### [TASK DETAILS]
Each entry must be returned exactly. None may be omitted.
+---+
-- ==== Sys2Proof/Tests/Slice0.lean ====
section
/-! SUPPORT. Witnesses for the statements, one theorem each: states and operands that meet their hypotheses; a term for each bound that
the well-formedness check refuses; and a few values worked out by hand. The theorems are elaborated one after another, which keeps the
memory they take small. -/

namespace Sys2Proof.Tests
set_option Elab.async false
open Machine

/-- A device that is READY (R428). -/
def up : State := State.reset.fs F.MGT_STATUS.STAGE 8

/-- Queue q enabled: its type, its ring of 16 entries, HEAD and TAIL. -/
def withQueue (s : State) (q type ring head tail : Nat) : State :=
  let s1 := ((s.fs F.QM_QDESC.TYPE type q).fs F.QM_QDESC.RING ring q).fs F.QM_QDESC.LOG2_ENTRIES 4 q
  (((s1.fs F.QM_QDESC.HEAD head q).fs F.QM_QDESC.TAIL tail q).fs F.QM_QDESC.EN 1 q).fs F.QM_QDESC.STATE 1 q

/-- Completion queue 2, and command queue 1 with `n` commands that wait, the first of them `ws`. -/
def withCommands (s : State) (ws : List Word) (n : Nat) : State :=
  ((withQueue (withQueue s 2 qCompletion 0x2000 0 0) 1 qCommand 0x1000 0 n).fs F.QM_QDESC.CQ 2 1).store 0x1000
    (ws.flatMap (fun w => leBytes 8 w.toNat)) []

/-- A command that queue 1 runs. -/
def running (s : State) (r : QRun) : State := (withCommands s [] 0).setRun 1 { r with busy := true }

/-- The owner's session 5, of identity 9. -/
def owned (s : State) : State :=
  (((s.fs F.QM_OWNER.OWNED 1).fs F.QM_OWNER.OWNER_ID 9).fs F.ETH_SESS.STATE 2 0 5).fs F.ETH_SESS.IDENTITY 9 0 5


/-! ### Queues and commands -/

theorem witness_DoorbellMovesItsPointer :
    When.doorbell (withQueue up 1 qCommand 0x1000 0 0) .mgmt 1 16 ∧ When.doorbell (withQueue up 2 qCompletion 0x2000 4294967295 0) .mgmt 2 0 ∧
    When.doorbell (withQueue (owned up) 1 qCommand 0x1000 0 15) (.session 5) 1 16 := by
  decide +kernel

theorem witness_EnablesAndDisables :
    When.queueEnable ((withQueue up 1 qEvent 0x1000 0 0).fs F.QM_QDESC.STATE 0 1) .mgmt 1
      ((withQueue up 1 qEvent 0x1000 0 0).rd ⟨.QM_QDESC_W0, 1, 0, 0⟩) ∧
    When.queueDisable (withCommands up [] 1) .sideband 1 ((withCommands up [] 1).rd ⟨.QM_QDESC_W0, 1, 0, 0⟩) ∧
    When.qmWrite up .mgmt ∧ up.coreBit F.QM_CORE_DIS_LO.CORES_LO F.QM_CORE_DIS_HI.CORES_HI 95 = false ∧
    (up.quiescing (.core 0)).isSome = false ∧ up.fb { F.QM_PORT_DIS.PORTS with lo := 7, w := 1 } = false := by
  decide +kernel

theorem witness_QuiesceEndsOrExpires :
    When.quiesceDone { (withCommands up [] 0).fs F.QM_QDESC.STATE 2 1 with quiesce := [⟨.queue 1, false, 0⟩] } (.queue 1) ∧
    When.quiesceDone { up with quiesce := [⟨.core 95, false, 0⟩] } (.core 95) ∧
    When.quiesceDone { up with quiesce := [⟨.port 7, false, 0⟩] } (.port 7) ∧
    (let s : State := { up with quiesce := [⟨.core 95, false, 0⟩, ⟨.port 7, false, 0⟩] }
     When.settled s ∧ (s.quiescing (.port 7)).isSome = true ∧ (s.quiescing (.core 95)).isSome = true ∧ s.resetting (uid 2 95) = false) := by
  decide +kernel

theorem reset_queue_stopped (q : Nat) : State.reset.fg F.QM_QDESC.STATE q = 0 := by
  have h : RegKey.resetWord ⟨F.QM_QDESC.STATE.reg, q, 0, 0⟩ = RegKey.resetWord ⟨F.QM_QDESC.STATE.reg, 0, 0, 0⟩ := by
    unfold RegKey.resetWord; congr 1
  change bitsOf (RegKey.resetWord ⟨F.QM_QDESC.STATE.reg, q, 0, 0⟩).toNat _ _ = 0
  rw [h]
  decide +kernel

theorem witness_ClaimAndRelease :
    When.claim ((owned up).fs F.QM_OWNER.OWNED 0) (.session 5) 0 9 ∧
    When.claim ((up.fs F.MGT_HOSTKEY.EN 1 15).fs F.MGT_HOSTKEY.IDENTITY 7 15) .mgmt 7 7 ∧
    ((owned up).live = true ∧ (owned up).ownerSess (5 : BitVec 12).toNat = true) ∧
    (up.live = true ∧ isMgmt .mgmt = true ∧ up.fg F.QM_OWNER.RELEASING = 0 ∧ ∀ q : Nat, q < 65536 → up.fg F.QM_QDESC.STATE q = 0) := by
  refine ⟨⟨by decide +kernel, by decide +kernel, .inl ⟨5, by decide +kernel⟩⟩, ⟨by decide +kernel, by decide +kernel, .inr (by decide +kernel)⟩,
    by decide +kernel, by decide +kernel, by decide +kernel, by decide +kernel, fun q hq => ?_⟩
  rw [up, Laws.fg_fs_name _ _ _ _ _ _ _ _ _ _ (by decide) (Laws.valid_mk hq (by decide) (by decide)), reset_queue_stopped]

theorem witness_CommandsStart :
    When.commandStart (withCommands up [6] 1) 1 ∧ When.commandStart (withCommands up [6 + 2 ^ 8] 2) 1 ∧
    (((running up { words := [6] }).run (1 : BitVec 16).toNat).busy = true ∧ ((running up { words := [6] }).run (1 : BitVec 16).toNat).opc = 6) := by
  decide +kernel

theorem witness_CommandsComplete :
    When.commandComplete (running up { words := [6], ready := true, finished := true }) 1 ∧
    (let s := running up { words := [6], ready := true, finished := true, record := some (List.replicate 32 0) }
     ((s.run 1).record = some (List.replicate 32 0)) ∧ When.cqRoom s (s.fg F.QM_QDESC.CQ 1) ∧
      s.hubReach (1 % 8) (s.tailSpan (s.fg F.QM_QDESC.CQ 1) qCompletion) = true) := by
  decide +kernel

/-- What an option holds meets a predicate. -/
theorem of_any {α : Type} (o : Option α) {p : α → Prop} [DecidablePred p] (h : o.any (fun x => decide (p x)) = true) : ∃ x, p x := by
  cases o with
  | none => exact absurd h Bool.false_ne_true
  | some x => exact ⟨x, of_decide_eq_true h⟩

/-- What an option holds, where it holds something that meets a predicate. -/
theorem some_of_any {α : Type} (o : Option α) {p : α → Prop} [DecidablePred p] (h : o.any (fun x => decide (p x)) = true) : ∃ x, o = some x ∧
  p x := by
  cases o with
  | none => exact absurd h Bool.false_ne_true
  | some x => exact ⟨x, rfl, of_decide_eq_true h⟩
+---+
### [SOLUTION]
-- ==== Sys2Proof/Tests/Slice0.lean ====
section
/-! SUPPORT. Witnesses for the statements, one theorem each: states and operands that meet their hypotheses; a term for each bound that
the well-formedness check refuses; and a few values worked out by hand. The theorems are elaborated one after another, which keeps the
memory they take small. -/

namespace Sys2Proof.Tests
set_option Elab.async false
open Machine

/-- A device that is READY (R428). -/
def up : State := State.reset.fs F.MGT_STATUS.STAGE 8

/-- Queue q enabled: its type, its ring of 16 entries, HEAD and TAIL. -/
def withQueue (s : State) (q type ring head tail : Nat) : State :=
  let s1 := ((s.fs F.QM_QDESC.TYPE type q).fs F.QM_QDESC.RING ring q).fs F.QM_QDESC.LOG2_ENTRIES 4 q
  (((s1.fs F.QM_QDESC.HEAD head q).fs F.QM_QDESC.TAIL tail q).fs F.QM_QDESC.EN 1 q).fs F.QM_QDESC.STATE 1 q

/-- Completion queue 2, and command queue 1 with `n` commands that wait, the first of them `ws`. -/
def withCommands (s : State) (ws : List Word) (n : Nat) : State :=
  ((withQueue (withQueue s 2 qCompletion 0x2000 0 0) 1 qCommand 0x1000 0 n).fs F.QM_QDESC.CQ 2 1).store 0x1000
    (ws.flatMap (fun w => leBytes 8 w.toNat)) []

/-- A command that queue 1 runs. -/
def running (s : State) (r : QRun) : State := (withCommands s [] 0).setRun 1 { r with busy := true }

/-- The owner's session 5, of identity 9. -/
def owned (s : State) : State :=
  (((s.fs F.QM_OWNER.OWNED 1).fs F.QM_OWNER.OWNER_ID 9).fs F.ETH_SESS.STATE 2 0 5).fs F.ETH_SESS.IDENTITY 9 0 5


/-! ### Queues and commands -/

theorem witness_DoorbellMovesItsPointer :
    When.doorbell (withQueue up 1 qCommand 0x1000 0 0) .mgmt 1 16 ∧ When.doorbell (withQueue up 2 qCompletion 0x2000 4294967295 0) .mgmt 2 0 ∧
    When.doorbell (withQueue (owned up) 1 qCommand 0x1000 0 15) (.session 5) 1 16 := by
  decide +kernel

theorem witness_EnablesAndDisables :
    When.queueEnable ((withQueue up 1 qEvent 0x1000 0 0).fs F.QM_QDESC.STATE 0 1) .mgmt 1
      ((withQueue up 1 qEvent 0x1000 0 0).rd ⟨.QM_QDESC_W0, 1, 0, 0⟩) ∧
    When.queueDisable (withCommands up [] 1) .sideband 1 ((withCommands up [] 1).rd ⟨.QM_QDESC_W0, 1, 0, 0⟩) ∧
    When.qmWrite up .mgmt ∧ up.coreBit F.QM_CORE_DIS_LO.CORES_LO F.QM_CORE_DIS_HI.CORES_HI 95 = false ∧
    (up.quiescing (.core 0)).isSome = false ∧ up.fb { F.QM_PORT_DIS.PORTS with lo := 7, w := 1 } = false := by
  decide +kernel

theorem witness_QuiesceEndsOrExpires :
    When.quiesceDone { (withCommands up [] 0).fs F.QM_QDESC.STATE 2 1 with quiesce := [⟨.queue 1, false, 0⟩] } (.queue 1) ∧
    When.quiesceDone { up with quiesce := [⟨.core 95, false, 0⟩] } (.core 95) ∧
    When.quiesceDone { up with quiesce := [⟨.port 7, false, 0⟩] } (.port 7) ∧
    (let s : State := { up with quiesce := [⟨.core 95, false, 0⟩, ⟨.port 7, false, 0⟩] }
     When.settled s ∧ (s.quiescing (.port 7)).isSome = true ∧ (s.quiescing (.core 95)).isSome = true ∧ s.resetting (uid 2 95) = false) := by
  decide +kernel

theorem reset_queue_stopped (q : Nat) : State.reset.fg F.QM_QDESC.STATE q = 0 := by
  have h : RegKey.resetWord ⟨F.QM_QDESC.STATE.reg, q, 0, 0⟩ = RegKey.resetWord ⟨F.QM_QDESC.STATE.reg, 0, 0, 0⟩ := by
    unfold RegKey.resetWord; congr 1
  change bitsOf (RegKey.resetWord ⟨F.QM_QDESC.STATE.reg, q, 0, 0⟩).toNat _ _ = 0
  rw [h]
  decide +kernel

theorem witness_ClaimAndRelease :
    When.claim ((owned up).fs F.QM_OWNER.OWNED 0) (.session 5) 0 9 ∧
    When.claim ((up.fs F.MGT_HOSTKEY.EN 1 15).fs F.MGT_HOSTKEY.IDENTITY 7 15) .mgmt 7 7 ∧
    ((owned up).live = true ∧ (owned up).ownerSess (5 : BitVec 12).toNat = true) ∧
    (up.live = true ∧ isMgmt .mgmt = true ∧ up.fg F.QM_OWNER.RELEASING = 0 ∧ ∀ q : Nat, q < 65536 → up.fg F.QM_QDESC.STATE q = 0) := by
  refine ⟨⟨by decide +kernel, by decide +kernel, .inl ⟨5, by decide +kernel⟩⟩, ⟨by decide +kernel, by decide +kernel, .inr (by decide +kernel)⟩,
    by decide +kernel, by decide +kernel, by decide +kernel, by decide +kernel, fun q hq => ?_⟩
  rw [up, Laws.fg_fs_name _ _ _ _ _ _ _ _ _ _ (by decide) (Laws.valid_mk hq (by decide) (by decide)), reset_queue_stopped]

theorem witness_CommandsStart :
    When.commandStart (withCommands up [6] 1) 1 ∧ When.commandStart (withCommands up [6 + 2 ^ 8] 2) 1 ∧
    (((running up { words := [6] }).run (1 : BitVec 16).toNat).busy = true ∧ ((running up { words := [6] }).run (1 : BitVec 16).toNat).opc = 6) := by
  decide +kernel

theorem witness_CommandsComplete :
    When.commandComplete (running up { words := [6], ready := true, finished := true }) 1 ∧
    (let s := running up { words := [6], ready := true, finished := true, record := some (List.replicate 32 0) }
     ((s.run 1).record = some (List.replicate 32 0)) ∧ When.cqRoom s (s.fg F.QM_QDESC.CQ 1) ∧
      s.hubReach (1 % 8) (s.tailSpan (s.fg F.QM_QDESC.CQ 1) qCompletion) = true) := by
  decide +kernel

/-- What an option holds meets a predicate. -/
theorem of_any {α : Type} (o : Option α) {p : α → Prop} [DecidablePred p] (h : o.any (fun x => decide (p x)) = true) : ∃ x, p x := by
  cases o with
  | none => exact absurd h Bool.false_ne_true
  | some x => exact ⟨x, of_decide_eq_true h⟩

/-- What an option holds, where it holds something that meets a predicate. -/
theorem some_of_any {α : Type} (o : Option α) {p : α → Prop} [DecidablePred p] (h : o.any (fun x => decide (p x)) = true) : ∃ x, o = some x ∧
  p x := by
  cases o with
  | none => exact absurd h Bool.false_ne_true
  | some x => exact ⟨x, rfl, of_decide_eq_true h⟩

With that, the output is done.